[Material to process — start]

theorem State.reassemble_upd (s : State) (n : Nat) (seg : Segment) {W P : Nat} {r_ : State} (hm : (subMask 0x1010a0011010001100021 W && subMask 0x10c5fa P) = true) (k_ : Upd W P r_ s) :
    Upd W P r_ (State.reassemble s n seg) := by
  refine Upd.via (w := 0x1010a0011010001100021) (p := 0x10c5fa) ?_ hm k_
  clear hm k_
  unfold State.reassemble
  repeat' first
    | (with_reducible exact Upd.refl _)
    | with_reducible assumption
    | (extract_lets +onlyGivenNames z; refine Upd.cutU (z := z) ?_ (fun hz => ?_); subst z; rotate_left; clear_value z; all_goals have z := trivial)
    | (extract_lets +onlyGivenNames z; refine Upd.cutU (z := z.1) ?_ (fun hz => ?_); subst z; rotate_left; clear_value z; all_goals have z := trivial)
    | (extract_lets +onlyGivenNames z; have _t : State → _ := z; clear _t; subst z; have z := trivial)
    | (extract_lets +onlyGivenNames z; have _t : _ → State := z; clear _t; subst z; have z := trivial)
    | (extract_lets +onlyGivenNames z; have _t : _ → _ → State := z; clear _t; subst z; have z := trivial)
    | (extract_lets +onlyGivenNames z; clear_value z; have z := trivial)
    | (with_reducible apply Upd.ite)
    | (with_reducible apply State.appendBytes_upd; decide)
    | (with_reducible apply State.cutAwaited_upd; decide)
    | (with_reducible apply State.cutPacket_upd; decide)
    | (with_reducible apply State.discard_upd; decide)
    | (with_reducible apply State.endPacket_upd; decide)
    | (with_reducible apply State.setPacket_upd; decide)
    | (with_reducible apply State.storeBytes_upd; decide)
    | (with_reducible apply Upd.fst; assumption)
    | simp (disch := first | decide | rfl | (apply And.intro <;> first | decide | rfl | (apply And.intro <;> rfl))) only [Upd.mk1_iff, Upd.frames_iff, Upd.ing_iff, Upd.syn_iff, Upd.pipe_iff, Upd.blankets_iff, Upd.ref_iff, Upd.egr_iff, Upd.job_iff, Upd.fab_iff, Upd.out_iff]
    | split

theorem State.segSequence_upd (s : State) (n : Nat) (seq : Nat) {W P : Nat} {r_ : State} (hm : (subMask 0x1100001 W && subMask 0x10001a P) = true) (k_ : Upd W P r_ s) :
    Upd W P r_ (State.segSequence s n seq) := by
  refine Upd.via (w := 0x1100001) (p := 0x10001a) ?_ hm k_
  clear hm k_
  unfold State.segSequence
  repeat' first
    | (with_reducible exact Upd.refl _)
    | with_reducible assumption
    | (extract_lets +onlyGivenNames z; refine Upd.cutU (z := z) ?_ (fun hz => ?_); subst z; rotate_left; clear_value z; all_goals have z := trivial)
    | (extract_lets +onlyGivenNames z; refine Upd.cutU (z := z.1) ?_ (fun hz => ?_); subst z; rotate_left; clear_value z; all_goals have z := trivial)
    | (extract_lets +onlyGivenNames z; clear_value z; have z := trivial)
    | (with_reducible apply Upd.ite)
    | (with_reducible apply Upd.add; decide)
    | (with_reducible apply State.cutAwaited_upd; decide)
    | (with_reducible apply Upd.set; decide)
    | (with_reducible apply Upd.fst; assumption)
    | simp (disch := decide) only [Upd.mk1_iff, Upd.frames_iff, Upd.ing_iff, Upd.out_iff]
    | split

theorem State.flushAfter_upd (s : State) (n : Nat) (bytes : Nat) {W P : Nat} {r_ : State} (hm : (subMask 0x1100001 W && subMask 0x10001a P) = true) (k_ : Upd W P r_ s) :
    Upd W P r_ (State.flushAfter s n bytes) := by
  refine Upd.via (w := 0x1100001) (p := 0x10001a) ?_ hm k_
  clear hm k_
  unfold State.flushAfter
  repeat' first
    | (with_reducible exact Upd.refl _)
    | with_reducible assumption
    | (extract_lets +onlyGivenNames z; refine Upd.cutU (z := z) ?_ (fun hz => ?_); subst z; rotate_left; clear_value z; all_goals have z := trivial)
    | (extract_lets +onlyGivenNames z; refine Upd.cutU (z := z.1) ?_ (fun hz => ?_); subst z; rotate_left; clear_value z; all_goals have z := trivial)
    | (extract_lets +onlyGivenNames z; clear_value z; have z := trivial)
    | (with_reducible apply Upd.ite)
    | (with_reducible apply Upd.add; decide)
    | (with_reducible apply State.cutPacket_upd; decide)
    | (with_reducible apply State.flushEffect_upd; decide)
    | (with_reducible apply State.queueEvent_upd; decide)
    | (with_reducible apply Upd.fst; assumption)
    | simp (disch := decide) only [Upd.mk1_iff, Upd.frames_iff, Upd.ing_iff, Upd.out_iff]
    | split

theorem execSegmentReceived_upd (lane : Nat) (seg : Segment) (s : State) {W P : Nat} (hm : (subMask 0x1010a0011010001110021 W && subMask 0x10c5fa P) = true) :
    NextUpd W P s (execSegmentReceived lane seg s) := by
  refine NextUpd.mono (w := 0x1010a0011010001110021) (p := 0x10c5fa) ?_ hm
  unfold execSegmentReceived
  repeat' first
    | (with_reducible exact Upd.refl _)
    | with_reducible assumption
    | (extract_lets +onlyGivenNames z; refine Upd.cutU (z := z) ?_ (fun hz => ?_); subst z; rotate_left; clear_value z; all_goals have z := trivial)
    | (extract_lets +onlyGivenNames z; refine Upd.cutU (z := z.1) ?_ (fun hz => ?_); subst z; rotate_left; clear_value z; all_goals have z := trivial)
    | (extract_lets +onlyGivenNames z; refine NextUpd.cutU (z := z) ?_ (fun hz => ?_); subst z; rotate_left; clear_value z; all_goals have z := trivial)
    | (extract_lets +onlyGivenNames z; refine NextUpd.cutU (z := z.1) ?_ (fun hz => ?_); subst z; rotate_left; clear_value z; all_goals have z := trivial)
    | (extract_lets +onlyGivenNames z; clear_value z; have z := trivial)
    | (with_reducible apply NextUpd.next)
    | (with_reducible apply NextUpd.ite)
    | (with_reducible apply Upd.ite)
    | (with_reducible apply State.discard_upd; decide)
    | (with_reducible apply State.flushAfter_upd; decide)
    | (with_reducible apply Upd.inc; decide)
    | (with_reducible apply State.lanePayload_upd; decide)
    | (with_reducible apply State.noteEligible_upd; decide)
    | (with_reducible apply State.reassemble_upd; decide)
    | (with_reducible apply State.segSequence_upd; decide)
    | (with_reducible apply Upd.fst; assumption)
    | simp (disch := first | decide | rfl | (apply And.intro <;> first | decide | rfl | (apply And.intro <;> rfl))) only [Upd.mk1_iff, Upd.frames_iff, Upd.ing_iff, Upd.syn_iff, Upd.pipe_iff, Upd.blankets_iff, Upd.ref_iff, Upd.egr_iff, Upd.job_iff, Upd.fab_iff, Upd.out_iff]
    | split

theorem execFlushLimit_upd (lane : Nat) (s : State) {W P : Nat} (hm : (subMask 0x1100001 W && subMask 0x10001a P) = true) :
    NextUpd W P s (execFlushLimit lane s) := by
  refine NextUpd.mono (w := 0x1100001) (p := 0x10001a) ?_ hm
  unfold execFlushLimit
  repeat' first
    | (with_reducible exact Upd.refl _)
    | with_reducible assumption
    | (extract_lets +onlyGivenNames z; refine Upd.cutU (z := z) ?_ (fun hz => ?_); subst z; rotate_left; clear_value z; all_goals have z := trivial)
    | (extract_lets +onlyGivenNames z; refine Upd.cutU (z := z.1) ?_ (fun hz => ?_); subst z; rotate_left; clear_value z; all_goals have z := trivial)
    | (extract_lets +onlyGivenNames z; refine NextUpd.cutU (z := z) ?_ (fun hz => ?_); subst z; rotate_left; clear_value z; all_goals have z := trivial)
    | (extract_lets +onlyGivenNames z; refine NextUpd.cutU (z := z.1) ?_ (fun hz => ?_); subst z; rotate_left; clear_value z; all_goals have z := trivial)
    | (extract_lets +onlyGivenNames z; clear_value z; have z := trivial)
    | (with_reducible apply NextUpd.next)
    | (with_reducible apply NextUpd.ite)
    | (with_reducible apply Upd.ite)
    | (with_reducible apply State.cutPacket_upd; decide)
    | (with_reducible apply State.flushEffect_upd; decide)
    | (with_reducible apply State.queueEvent_upd; decide)
    | (with_reducible apply Upd.fst; assumption)
    | simp (disch := decide) only [Upd.mk1_iff, Upd.frames_iff, Upd.ing_iff, Upd.out_iff]
    | split

theorem effQueueFlush_upd (lane : Nat) (s : State) {W P : Nat} {r_ : State} (hm : (subMask 0x1100001 W && subMask 0x10000a P) = true) (k_ : Upd W P r_ s) :
    Upd W P r_ (effQueueFlush lane s) := by
  refine Upd.via (w := 0x1100001) (p := 0x10000a) ?_ hm k_
  clear hm k_
  unfold effQueueFlush
  repeat' first
    | (with_reducible exact Upd.refl _)
    | with_reducible assumption
    | (extract_lets +onlyGivenNames z; refine Upd.cutU (z := z) ?_ (fun hz => ?_); subst z; rotate_left; clear_value z; all_goals have z := trivial)
    | (extract_lets +onlyGivenNames z; refine Upd.cutU (z := z.1) ?_ (fun hz => ?_); subst z; rotate_left; clear_value z; all_goals have z := trivial)
    | (extract_lets +onlyGivenNames z; clear_value z; have z := trivial)
    | (with_reducible apply Upd.ite)
    | (with_reducible apply State.flushEffect_upd; decide)
    | (with_reducible apply Upd.set; decide)
    | (with_reducible apply Upd.fst; assumption)
    | simp (disch := decide) only [Upd.mk1_iff, Upd.frames_iff, Upd.out_iff]
    | split

theorem execQueueFlush_upd (lane : Nat) (src : Src) (s : State) {W P : Nat} (hm : (subMask 0x100000000001100001 W && subMask 0x140c0b P) = true) :
    NextUpd W P s (execQueueFlush lane src s) := by
  refine NextUpd.mono (w := 0x100000000001100001) (p := 0x140c0b) ?_ hm
  unfold execQueueFlush
  repeat' first
    | (with_reducible exact Upd.refl _)
    | with_reducible assumption
    | (extract_lets +onlyGivenNames z; refine Upd.cutU (z := z) ?_ (fun hz => ?_); subst z; rotate_left; clear_value z; all_goals have z := trivial)
    | (extract_lets +onlyGivenNames z; refine Upd.cutU (z := z.1) ?_ (fun hz => ?_); subst z; rotate_left; clear_value z; all_goals have z := trivial)
    | (extract_lets +onlyGivenNames z; refine NextUpd.cutU (z := z) ?_ (fun hz => ?_); subst z; rotate_left; clear_value z; all_goals have z := trivial)
    | (extract_lets +onlyGivenNames z; refine NextUpd.cutU (z := z.1) ?_ (fun hz => ?_); subst z; rotate_left; clear_value z; all_goals have z := trivial)
    | (extract_lets +onlyGivenNames z; clear_value z; have z := trivial)
    | (with_reducible apply NextUpd.next)
    | (with_reducible apply NextUpd.ite)
    | (with_reducible apply Upd.ite)
    | (with_reducible apply State.answer_upd; decide)
    | (with_reducible apply effQueueFlush_upd; decide)
    | (with_reducible apply Upd.fst; assumption)
    | simp (disch := first | decide | rfl | (apply And.intro <;> first | decide | rfl | (apply And.intro <;> rfl))) only [Upd.mk1_iff, Upd.frames_iff, Upd.egr_iff, Upd.brg_iff, Upd.mgt_iff, Upd.out_iff]
    | split

theorem execPointerMismatch_upd (lane : Nat) (s : State) {W P : Nat} (hm : (subMask 0x1100001 W && subMask 0x10001a P) = true) :
    NextUpd W P s (execPointerMismatch lane s) := by
  refine NextUpd.mono (w := 0x1100001) (p := 0x10001a) ?_ hm
  unfold execPointerMismatch
  repeat' first
    | (with_reducible apply Upd.foldlSet; decide)
    | ((with_reducible apply Upd.foldlPair); simp only [List.all_cons, List.all_nil]; decide)
    | (with_reducible apply Upd.foldl; intro _ _)
    | (with_reducible apply Upd.foldlFst; intro _ _)
    | (with_reducible exact Upd.refl _)
    | with_reducible assumption
    | (extract_lets +onlyGivenNames z; refine Upd.cutU (z := z) ?_ (fun hz => ?_); subst z; rotate_left; clear_value z; all_goals have z := trivial)
    | (extract_lets +onlyGivenNames z; refine Upd.cutU (z := z.1) ?_ (fun hz => ?_); subst z; rotate_left; clear_value z; all_goals have z := trivial)
    | (extract_lets +onlyGivenNames z; refine NextUpd.cutU (z := z) ?_ (fun hz => ?_); subst z; rotate_left; clear_value z; all_goals have z := trivial)
    | (extract_lets +onlyGivenNames z; refine NextUpd.cutU (z := z.1) ?_ (fun hz => ?_); subst z; rotate_left; clear_value z; all_goals have z := trivial)
    | (extract_lets +onlyGivenNames z; clear_value z; have z := trivial)
    | (with_reducible apply NextUpd.next)
    | (with_reducible apply NextUpd.ite)
    | (with_reducible apply Upd.ite)
    | (with_reducible apply State.closeLane_upd; decide)
    | (with_reducible apply Upd.inc; decide)
    | (with_reducible apply State.loseQueue_upd; decide)
    | (with_reducible apply State.noPacket_upd; decide)
    | (with_reducible apply State.queueEvent_upd; decide)
    | (with_reducible apply State.relevel_upd; decide)
    | (with_reducible apply Upd.set; decide)
    | (with_reducible apply Upd.fst; assumption)
    | simp (disch := decide) only [Upd.mk1_iff, Upd.frames_iff, Upd.ing_iff, Upd.out_iff]
    | split

theorem State.usmasCut_upd (s : State) (n : Nat) {W P : Nat} {r_ : State} (hm : (subMask 0x1100001 W && subMask 0x10001a P) = true) (k_ : Upd W P r_ s) :
    Upd W P r_ (State.usmasCut s n) := by
  refine Upd.via (w := 0x1100001) (p := 0x10001a) ?_ hm k_
  clear hm k_
  unfold State.usmasCut
  repeat' first
    | (with_reducible exact Upd.refl _)
    | with_reducible assumption
    | (extract_lets +onlyGivenNames z; refine Upd.cutU (z := z) ?_ (fun hz => ?_); subst z; rotate_left; clear_value z; all_goals have z := trivial)
    | (extract_lets +onlyGivenNames z; refine Upd.cutU (z := z.1) ?_ (fun hz => ?_); subst z; rotate_left; clear_value z; all_goals have z := trivial)
    | (extract_lets +onlyGivenNames z; clear_value z; have z := trivial)
    | (with_reducible apply Upd.ite)
    | (with_reducible apply State.closeLane_upd; decide)
    | (with_reducible apply State.cutPacket_upd; decide)
    | (with_reducible apply State.flushEffect_upd; decide)
    | (with_reducible apply Upd.set; decide)
    | (with_reducible apply Upd.fst; assumption)
    | simp (disch := decide) only [Upd.mk1_iff, Upd.frames_iff, Upd.ing_iff, Upd.out_iff]
    | split

theorem State.helloEval_upd (s : State) (n : Nat) (arg : List Nat) {W P : Nat} {r_ : State} (hm : (subMask 0x100001 W && subMask 0x100012 P) = true) (k_ : Upd W P r_ s) :
    Upd W P r_ (State.helloEval s n arg) := by
  refine Upd.via (w := 0x100001) (p := 0x100012) ?_ hm k_
  clear hm k_
  unfold State.helloEval
  repeat' first
    | (with_reducible exact Upd.refl _)
    | with_reducible assumption
    | (extract_lets +onlyGivenNames z; refine Upd.cutU (z := z) ?_ (fun hz => ?_); subst z; rotate_left; clear_value z; all_goals have z := trivial)
    | (extract_lets +onlyGivenNames z; refine Upd.cutU (z := z.1) ?_ (fun hz => ?_); subst z; rotate_left; clear_value z; all_goals have z := trivial)
    | (extract_lets +onlyGivenNames z; clear_value z; have z := trivial)
    | (with_reducible apply Upd.ite)
    | (with_reducible apply State.queueEvent_upd; decide)
    | (with_reducible apply Upd.set; decide)
    | (with_reducible apply Upd.fst; assumption)
    | simp (disch := decide) only [Upd.mk1_iff, Upd.ing_iff, Upd.out_iff]
    | split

[Material to process — finish]

• **Work instruction**
Tell how many lines in the material above have the string "unfold", using only the number.

• **Solution below**
10